Either despite or because of their successes, Prima and Smith’s marriage was in trouble by the early 1960s. Part of it seems to have been rooted in professional jealousy — Prima had been the star, but Smith slowly began to eclipse him as a draw. Their act drew the attention of Frank Sinatra, but Sinatra wanted to sign just Smith to an album of ballads, and this, combined with marital woes, led to professional as well as personal divorce in 1961.

Prima married for a fifth time, to another singer, and stayed in Vegas, but rock 'n' roll was inexorably supplanting his style of music. A bright spot in 1967 came when he did the voice of King Louie the orangutan in Disney’s animated “The Jungle Book,” but otherwise he slipped to the sidelines and left Las Vegas for the road by the early '70s.
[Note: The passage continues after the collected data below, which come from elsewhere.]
/-- The sine is the imaginary part of the power of the step, up to the drift; both in units of `2^-(23 + 30 n)`. -/
theorem sin_near_sineStep_pow (n : ℕ) :
    |Real.sin (2 * Real.pi * n / 256) * 2 ^ (23 + 30 * n) - 2 ^ 23 * (sineStep ^ n).im| ≤ (n : ℝ) * 2 ^ (30 * n) := by
  have hnear : |Real.sin (2 * Real.pi * n / 256) - ((sineStep ^ n).im : ℝ) / 2 ^ (30 * n)| ≤ n * (1 / 2 ^ 23) := by
    rw [sin_eq_sineTurn_pow, ← sineStepC_pow_im, ← Complex.sub_im]
    calc |(sineTurn ^ n - sineStepC ^ n).im| ≤ ‖sineTurn ^ n - sineStepC ^ n‖ := Complex.abs_im_le_norm _
      _ ≤ n * ‖sineTurn - sineStepC‖ :=
        norm_pow_sub_pow_le_mul (Complex.norm_exp_ofReal_mul_I _).le norm_sineStepC_le_one n
      _ ≤ n * (1 / 2 ^ 23) := by gcongr; exact sineTurn_near
  have hscale : (0 : ℝ) < 2 ^ (23 + 30 * n) := by positivity
  calc _ = |Real.sin (2 * Real.pi * n / 256) - ((sineStep ^ n).im : ℝ) / 2 ^ (30 * n)| * 2 ^ (23 + 30 * n) := by
        rw [← abs_of_pos hscale, ← abs_mul, abs_of_pos hscale]
        congr 1
        rw [pow_add]
        field_simp
    _ ≤ n * (1 / 2 ^ 23) * 2 ^ (23 + 30 * n) := by gcongr
    _ = n * 2 ^ (30 * n) := by rw [pow_add]; ring

/-- Where the sine is not 0, the whole band around the power of the step belongs to the entry of the table: the formula, doubled, is
`255 sin + 256`. -/
theorem sineTable_of_power : ∀ n < 256, n % 128 ≠ 0 →
    (2 * ((waveRom .sine (BitVec.ofNat 8 n)).toNat : ℤ) - 256) * 2 ^ (23 + 30 * n) ≤
      255 * (2 ^ 23 * (sineStep ^ n).im - n * 2 ^ (30 * n)) ∧
    255 * (2 ^ 23 * (sineStep ^ n).im + n * 2 ^ (30 * n)) <
      (2 * ((waveRom .sine (BitVec.ofNat 8 n)).toNat : ℤ) - 254) * 2 ^ (23 + 30 * n) := by
  decide +kernel

/-- The entry of the sine table where the sine is not 0. -/
theorem sineTable_entry (n : ℕ) (hn : n < 256) (h0 : n % 128 ≠ 0) :
    ((waveRom .sine (BitVec.ofNat 8 n)).toNat : ℤ) = ⌊(Real.sin (2 * Real.pi * n / 256) + 1) * 127.5 + 1 / 2⌋ := by
  obtain ⟨hlo, hhi⟩ := sineTable_of_power n hn h0
  obtain ⟨hnear_lo, hnear_hi⟩ := abs_le.1 (sin_near_sineStep_pow n)
  generalize (waveRom .sine (BitVec.ofNat 8 n)).toNat = e at *
  have hscale : (0 : ℝ) < 2 ^ (23 + 30 * n) := by positivity
  have hlo' := (Int.cast_le (R := ℝ)).2 hlo
  have hhi' := (Int.cast_lt (R := ℝ)).2 hhi
  push_cast at hlo' hhi'
  have hlower : 2 * (e : ℝ) - 256 ≤ 255 * Real.sin (2 * Real.pi * n / 256) :=
    le_of_mul_le_mul_right (by linarith) hscale
  have hupper : 255 * Real.sin (2 * Real.pi * n / 256) < 2 * (e : ℝ) - 254 :=
    lt_of_mul_lt_mul_right (by linarith) hscale.le
  rw [eq_comm, Int.floor_eq_iff]
  push_cast
  constructor <;> linarith

/-- At both ends of the half period the sine is 0 and the formula is exactly 128. -/
theorem sineTable_entry_zero (n : ℕ) (hn : n = 0 ∨ n = 128) :
    ((waveRom .sine (BitVec.ofNat 8 n)).toNat : ℤ) = ⌊(Real.sin (2 * Real.pi * n / 256) + 1) * 127.5 + 1 / 2⌋ := by
  have hsin : Real.sin (2 * Real.pi * n / 256) = 0 := by
    rcases hn with rfl | rfl
    · simp
    · rw [show 2 * Real.pi * (128 : ℕ) / 256 = Real.pi by push_cast; ring, Real.sin_pi]
  have hentry : (waveRom .sine (BitVec.ofNat 8 n)).toNat = 128 := by
    rcases hn with rfl | rfl <;> rfl
  rw [hsin, hentry, eq_comm, Int.floor_eq_iff]
  norm_num

/-- Settles O32: `sineTable_entry`, and the two entries where the sine is 0. -/
theorem sineTableMatchesItsFormula : Obligations.SineTableMatchesItsFormula := by
  unfold Obligations.SineTableMatchesItsFormula
  intro i
  have hi : i.toNat < 256 := i.isLt
  by_cases h0 : i.toNat % 128 = 0
  · simpa using sineTable_entry_zero i.toNat (by omega)
  · simpa using sineTable_entry i.toNat hi h0

/-! ### The quantizer ROM -/

/-- Both columns double every twelve rows. -/
theorem rom_octave : ∀ j < 150,
    magUnits (romF (j + 12)) = 2 * magUnits (romF j) ∧ magUnits (romT (j + 12)) = 2 * magUnits (romT j) := by decide +kernel

/-- The upper boundary of note `n`, a real number (R67). -/
noncomputable def noteBoundary (n : ℤ) : ℝ := 440 * (2 : ℝ) ^ (((n : ℝ) - 69 + 0.5) / 12)

/-- The boundary of a row by its twenty-fourth power, which is rational. -/
theorem noteBoundary_pow (j : ℕ) : noteBoundary (j - 36) ^ 24 * 2 ^ 209 = 440 ^ 24 * 2 ^ (2 * j) := by
  have hexp : ((((j : ℤ) - 36 : ℤ) : ℝ) - 69 + 0.5) / 12 * (24 : ℕ) = (2 * j : ℕ) - (209 : ℕ) := by push_cast; ring
  rw [noteBoundary, mul_pow, ← Real.rpow_mul_natCast two_pos.le, hexp, Real.rpow_sub two_pos, Real.rpow_natCast,
    Real.rpow_natCast]
  field_simp

/-- Values fall on the same side of a pattern without sign and of a real between that pattern and the next. -/
theorem f32Value_lt_iff_of_between {x : F32} {r : ℝ} (hx : x.toNat < 0x7F800000) (hlo : (magUnits x : ℝ) < r * 2 ^ 149)
    (hhi : r * 2 ^ 149 < magUnits (x + 1)) (y : F32) : (f32Value y : ℝ) < r ↔ f32Value y ≤ f32Value x := by
  have hxs := ((plus_finite_iff x).2 hx).1
  have hval := f32Value_eq_units x hxs
  have hxr : (f32Value x : ℝ) < r := by
    rw [hval]; push_cast
    rwa [div_lt_iff₀ (by positivity)]
  refine ⟨fun hy => ?_, fun hy => lt_of_le_of_lt (by exact_mod_cast hy) hxr⟩
  cases hs : signBit y with
  | true =>
    have hy0 : f32Value y ≤ 0 := by rw [f32Value_neg y hs]; exact neg_nonpos.2 (by positivity)
    exact hy0.trans (by rw [hval]; positivity)
  | false =>
    have hnext : (x + 1).toNat = x.toNat + 1 := by bv_omega
    have hns : signBit (x + 1) = false := by rw [signBit_false_iff]; omega
    rw [f32Value_eq_units y hs] at hy
    push_cast at hy
    rw [div_lt_iff₀ (by positivity)] at hy
    have hlt : y.toNat < (x + 1).toNat := (magUnits_lt_iff hs hns).1 (by exact_mod_cast hy.trans hhi)
    rw [f32_le_iff hs hxs, magUnits_le_iff hs hxs]
    omega

/-- The threshold of a note separates the values as its boundary does (R67). -/
theorem f32Value_lt_noteBoundary_iff {n : ℤ} (hlo : -36 ≤ n) (hhi : n ≤ 125) (y : F32) :
    (f32Value y : ℝ) < noteBoundary n ↔ f32Value y ≤ f32Value (noteThreshold n) := by
  obtain ⟨j, hj⟩ : ∃ j : ℕ, n = (j : ℤ) - 36 := ⟨(n + 36).toNat, by omega⟩
  have hj162 : j < 162 := by omega
  have hrow : noteThreshold n = romT j := by rw [noteThreshold_eq, hj, sub_add_cancel, Int.toNat_natCast]
  have hpos : 0 < noteBoundary n := by unfold noteBoundary; positivity
  have hpow := noteBoundary_pow j
  rw [← hj] at hpow
  obtain ⟨hbelow, habove⟩ := threshold_between j hj162 _ hpos hpow
  rw [hrow]
  exact f32Value_lt_iff_of_between (rom_finite j hj162).2 hbelow habove y

/-- A pattern without sign whose magnitude is twice another's has twice its value. -/
theorem f32Value_double {x y : F32} (hx : x.toNat < 0x7F800000) (hy : y.toNat < 0x7F800000)
    (h : magUnits y = 2 * magUnits x) : f32Value y = 2 * f32Value x := by
  rw [f32Value_eq_units y ((plus_finite_iff y).2 hy).1, f32Value_eq_units x ((plus_finite_iff x).2 hx).1, h]
  push_cast
  ring

/-- Settles O36: the boundaries by `f32Value_lt_noteBoundary_iff`, the octaves by `rom_octave`. -/
theorem quantizerRomRows : Obligations.QuantizerRomRows := by
  unfold Obligations.QuantizerRomRows
  refine ⟨fun n hlo hhi y _ => f32Value_lt_noteBoundary_iff hlo hhi y, fun n hlo hhi => ?_⟩
  have hrow : (n + 12 + 36).toNat = (n + 36).toNat + 12 := by omega
  have hj : (n + 36).toNat < 150 := by omega
  rw [noteFrequency_eq, noteFrequency_eq, noteThreshold_eq, noteThreshold_eq, hrow]
  generalize (n + 36).toNat = j at hj
  obtain ⟨hF, hT⟩ := rom_octave j hj
  obtain ⟨hfinF, hfinT⟩ := rom_finite j (by omega)
  obtain ⟨hfinF', hfinT'⟩ := rom_finite (j + 12) (by omega)
  exact ⟨f32Value_double hfinF hfinF' hF, f32Value_double hfinT hfinT' hT⟩

end Sys2Proof.Machine

/-! PROOFS. Encoding (R95, R105, R110): decoder and encoder undo each other, and the decoder follows the opcode table. -/

namespace Sys2Proof.Machine

/-! ### Decoder and encoder -/

/-- A write is encoded as the word it was decoded from. -/
theorem encode_decodeWrite (a : Addr) (d : Word) : encode (decodeWrite a d) = .bus (busWordOf true a d) := by
  revert a
  apply addr_forall
  and_intros <;> rfl

/-- So is a read, whose ignored data is kept (log entry 9). -/
theorem encode_decodeRead (a : Addr) (x : Word) : encode (decodeRead a x) = .bus (busWordOf false a x) := by
  revert a
  apply addr_forall
  and_intros <;> rfl

/-- The encoding of a decoded bus word is that word. -/
theorem encode_decodeBus (w : BusWord) : encode (decodeBus w) = .bus w := by
  conv_rhs => rw [← busWordOf_fields w]
  unfold decodeBus
  cases fieldW w with
  | true => exact encode_decodeWrite _ _
  | false => exact encode_decodeRead _ _

/-- A decoded write has its address in its row's range. -/
theorem wellFormed_decodeWrite (a : Addr) (d : Word) : (decodeWrite a d).wellFormed = true := by
  revert a
  apply addr_forall
  and_intros <;> rfl

/-- So has a decoded read. -/
theorem wellFormed_decodeRead (a : Addr) (x : Word) : (decodeRead a x).wellFormed = true := by
  revert a
  apply addr_forall
  and_intros <;> rfl

/-- Every bus word decodes to a well-formed instruction (R98, R105). -/
theorem wellFormed_decodeBus (w : BusWord) : (decodeBus w).wellFormed = true := by
  unfold decodeBus
  cases fieldW w with
  | true => exact wellFormed_decodeWrite _ _
  | false => exact wellFormed_decodeRead _ _

/-- A write to a read-only address is WRIGN_4_7 (R105). -/
theorem decodeWrite_readOnly (a : Addr) (d : Word) (hlo : 4 ≤ a.toNat) (hhi : a.toNat ≤ 7) : decodeWrite a d = .wrign47 a d := by
  obtain ⟨n, hn⟩ : ∃ n, a.toNat = n + 4 := ⟨a.toNat - 4, by omega⟩
  simp only [decodeWrite, hn]
  exact if_pos (by omega)

/-- A write to a reserved address is WRIGN_8_F (R105). -/
theorem decodeWrite_reserved (a : Addr) (d : Word) (h : 8 ≤ a.toNat) : decodeWrite a d = .wrign8F a d := by
  obtain ⟨n, hn⟩ : ∃ n, a.toNat = n + 4 := ⟨a.toNat - 4, by omega⟩
  simp only [decodeWrite, hn]
  exact if_neg (by omega)

/-- Every well-formed instruction but TICK is what some bus word decodes to. -/
theorem exists_decodeBus_eq {i : Instr} (h : i.wellFormed = true) (ht : i ≠ .tick) : ∃ w, decodeBus w = i := by
  have write (a : Addr) (d : Word) : ∃ w, decodeBus w = decodeWrite a d := ⟨_, decodeBus_busWordOf true a d⟩
  have read (a : Addr) (x : Word) : ∃ w, decodeBus w = decodeRead a x := ⟨_, decodeBus_busWordOf false a x⟩
  cases i with
  | setwave d => exact write 0 d
  | setfreq d => exact write 1 d
  | setvol d => exact write 2 d
  | setquant d => exact write 3 d
  | wrign47 a d =>
    obtain ⟨hlo, hhi⟩ := of_decide_eq_true h
    exact decodeWrite_readOnly a d hlo hhi ▸ write a d
  | wrign8F a d => exact decodeWrite_reserved a d (of_decide_eq_true h) ▸ write a d
  | rdwave x => exact read 0 x
  | rdfreq x => exact read 1 x
  | rdvol x => exact read 2 x
  | rdquant x => exact read 3 x
  | rdefreq x => exact read 4 x
  | rdinc x => exact read 5 x
  | rdnote x => exact read 6 x
  | rdout x => exact read 7 x
  | rdrsv a x => exact decodeRead_reserved a x (of_decide_eq_true h) ▸ read a x
  | tick => exact absurd rfl ht

/-- Settles O1: a well-formed instruction is TICK or decoded from a bus word, and that word is its encoding. -/
theorem decodeEncodeAgree : Obligations.DecodeEncodeAgree := by
  unfold Obligations.DecodeEncodeAgree
  intro i h
  by_cases ht : i = .tick
  · subst ht; rfl
  · obtain ⟨w, rfl⟩ := exists_decodeBus_eq h ht
    rw [encode_decodeBus]; rfl

/-- Settles O2: `wellFormed_decodeBus` and `encode_decodeBus`. -/
theorem encodeDecodeAgree : Obligations.EncodeDecodeAgree := by
  unfold Obligations.EncodeDecodeAgree
  exact fun w => ⟨wellFormed_decodeBus w, encode_decodeBus w⟩

/-! ### The opcode table -/

/-- The mask of a row takes no bit of the data (R110). -/
theorem fieldD_mask : ∀ r ∈ opcodeTable, fieldD r.mask = 0 := by decide

/-- So the data of a word does not decide to which row it belongs. -/
theorem rowMatches_data {r : OpcodeRow} (hr : r ∈ opcodeTable) (v : Bool) (a : Addr) (d : Word) :
    rowMatches r (busWordOf v a d) = rowMatches r (busWordOf v a 0) := by
  have hmask := busWordOf_fields r.mask
  rw [fieldD_mask r hr] at hmask
  unfold rowMatches
  rw [← hmask, busWordOf_and, busWordOf_and]
  simp

/-- Nor does it decide the mnemonic. -/
theorem mnemonic_data (v : Bool) (a : Addr) (d : Word) :
    mnemonic (decodeBus (busWordOf v a d)) = mnemonic (decodeBus (busWordOf v a 0)) := by
  rw [decodeBus_busWordOf, decodeBus_busWordOf]
  revert a
  cases v <;> apply addr_forall <;> and_intros <;> rfl

/-- The 480 cases of row, `W` and `A`: a row takes exactly the words that decode to its mnemonic. -/
theorem rowMatches_iff_mnemonic_fields : ∀ r ∈ opcodeTable, ∀ (v : Bool) (a : Addr),
    rowMatches r (busWordOf v a 0) = true ↔ mnemonic (decodeBus (busWordOf v a 0)) = r.mnemonic := by decide +kernel

/-- A row takes exactly the words that decode to its mnemonic (R110). -/
theorem rowMatches_iff_mnemonic (w : BusWord) (r : OpcodeRow) (hr : r ∈ opcodeTable) :
    rowMatches r w = true ↔ mnemonic (decodeBus w) = r.mnemonic := by
  rw [← busWordOf_fields w, rowMatches_data hr, mnemonic_data]
  exact rowMatches_iff_mnemonic_fields r hr _ _

/-- A mnemonic names one constructor. -/
theorem exists_iff_mnemonic (i : Instr) :
    ((∃ d, i = .setwave d) ↔ mnemonic i = "SETWAVE") ∧ ((∃ d, i = .setfreq d) ↔ mnemonic i = "SETFREQ") ∧
    ((∃ d, i = .setvol d) ↔ mnemonic i = "SETVOL") ∧ ((∃ d, i = .setquant d) ↔ mnemonic i = "SETQUANT") ∧
    ((∃ a d, i = .wrign47 a d) ↔ mnemonic i = "WRIGN_4_7") ∧ ((∃ a d, i = .wrign8F a d) ↔ mnemonic i = "WRIGN_8_F") ∧
    ((∃ x, i = .rdwave x) ↔ mnemonic i = "RDWAVE") ∧ ((∃ x, i = .rdfreq x) ↔ mnemonic i = "RDFREQ") ∧
    ((∃ x, i = .rdvol x) ↔ mnemonic i = "RDVOL") ∧ ((∃ x, i = .rdquant x) ↔ mnemonic i = "RDQUANT") ∧
    ((∃ x, i = .rdefreq x) ↔ mnemonic i = "RDEFREQ") ∧ ((∃ x, i = .rdinc x) ↔ mnemonic i = "RDINC") ∧
    ((∃ x, i = .rdnote x) ↔ mnemonic i = "RDNOTE") ∧ ((∃ x, i = .rdout x) ↔ mnemonic i = "RDOUT") ∧
    ((∃ a x, i = .rdrsv a x) ↔ mnemonic i = "RDRSV") := by
  cases i <;> simp [mnemonic]

/-- No two rows have one mnemonic. -/
theorem opcodeTable_mnemonic_injective : ∀ q ∈ opcodeTable, ∀ r ∈ opcodeTable, q.mnemonic = r.mnemonic → q = r := by
  decide +kernel

/-- The mnemonic of a decoded bus word stands in the table. -/
theorem exists_row_of_mnemonic (w : BusWord) : ∃ r ∈ opcodeTable, r.mnemonic = mnemonic (decodeBus w) := by
  rw [← busWordOf_fields w, mnemonic_data]
  generalize fieldW w = v
  generalize fieldA w = a
  revert v a
  decide +kernel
As brightly as Prima had burned as a performer through six decades, his presence abruptly vanished in 1975 — diagnosed with brain cancer, he suffered a cerebral hemorrhage after an operation to try and remove the tumor. He lapsed into a coma and stayed in that state until dying in 1978.
That could have been the end of the story, but the basic energy and infectiousness of Prima’s material continued to keep it in the public eye. A TV ad in the late '90s, using “Jump, Jive An' Wail” to sell pants, sparked a resurgence of interest and the attention of contemporary acts like Brian Setzer and Big Bad Voodoo Daddy who successfully toured with his material.

Meanwhile, Prima’s music continues to appear on TV episodes and movies. Black-and-white clips of the Prima/Smith duets of some of their top hits from the late 1950s have become staples on You Tube.